Ok but wht kind of treat?


Sent from my iPhone using Goat Forum


----------



## MsScamp (Feb 1, 2010)

Raisins, animal crackers, piece of banana, horse treats, slice of apple, the list goes on and on but I can't remember everything on it. :laugh: You might also want to pm Axykat. She has a pygmy house goat named Peggy Sue.


----------



## hallsthirdacrefarm (Mar 30, 2011)

mine come in the house for "visits". We notice they have become potty trained on their own overtime and here's how/why. As soon as they drop berries (or pee, which RARELY happens in adults...only had one pee in the house once), we would put them outside. This meant, as soon as they pooped, out they go...no more exploring, no more pettings, until we came out to check on them. Folks will say they can't control their poo, but I'll tell you, I have one who likes to come in. She learned that poop as well as getting into things meant going back outside...now she will lie down and sleep on the stanchion and not poop for a couple hours...when it's time to poop...she goes to the door and bahs....
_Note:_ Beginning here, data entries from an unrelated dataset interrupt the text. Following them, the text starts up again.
-- ==== Sys2Proof/Syntax.lean ====
section
/-! DEFINITION. The commands: one constructor for each row of the opcode table (spec/95: each is one whole step).
Operands name the acting agent and what reaches the module from outside: TLP bytes, test outcomes, sensor readings, decoded
images (log 12, log 15, log 18). -/

namespace Sys2Proof

open Sys2Proof.Machine

/-- Words that a wash leaves bad, by core: the physical outcome of its verification (spec/05 R147; log 15). -/
abbrev Stuck := List (CoreId × List (Nat × Code))

/-- Shadow tables the route builder has written: exception and fork entries of a router, or of a hub (spec/08 R204, R211). -/
inductive Tables where
  | router (c : CoreId) (ex fk : List (BitVec 32))
  | hub (hx hy : Nat) (ex fk : List (BitVec 32))
  deriving DecidableEq, Repr

/-- A clock domain that locks (spec/14 Table 14.1). -/
inductive ClockDomain where
  | control
  | field (f : Nat)
  | stack (s : Nat)
  deriving DecidableEq, Repr

/-- What an in-field test found failing (spec/15 R411; log 15). -/
inductive TestFail where
  | core (c : CoreId)
  | router (c : CoreId)
  | hub (h : Nat)
  deriving DecidableEq, Repr

/-- What an outbound read of an image brought (spec/13 R353; log 12): the read failed, the image cannot be read or its
digest fails, or its content. -/
inductive HostRead (α : Type) where
  | failed
  | bad
  | ok (a : α)
  deriving DecidableEq, Repr

/-- A connector's straps as sampled (spec/14 R361, spec/19 R471). -/
structure Straps where
  delay : Fin 8
  pref : Bool
  deriving DecidableEq, Repr

/-- Whose trial has run 300 s (spec/17 R440). -/
inductive TrialOf where
  | module
  | mc (p : Port)
  deriving DecidableEq, Repr

/-- PLDM update requests (spec/18 R467). -/
inductive PldmReq where
  | start (target size : Nat)
  | block (off : Nat) (data : List Byte)
  | verify
  deriving DecidableEq, Repr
So it was different than dogs...but they are getting trained. Now only the juveniles ever poop in the house.


----------



## TheClamkinator (Sep 5, 2016)

*Treat suggections*

I use hay-extender pellets...

(I do clicker training, and yes, they can learn *anything!* and it's fun and challenging for them and me. Nubians, Pets.)

I thought the hay pellets wouldn't be attractive but they love them. I don't even reduce their hay; fairly lo-cal, I guess.

For special extra good treat rewards I bought a bag of apple pellets--slightly larger--at Hoeggers or Jeffers. A bag last many months--only for jackpot rewards (a clicker term(.

Try it--so fun! And teach them to come, go, up, down, spin, jump, shake, nod, whatever! Google Karen Pryor or clicker training.


----------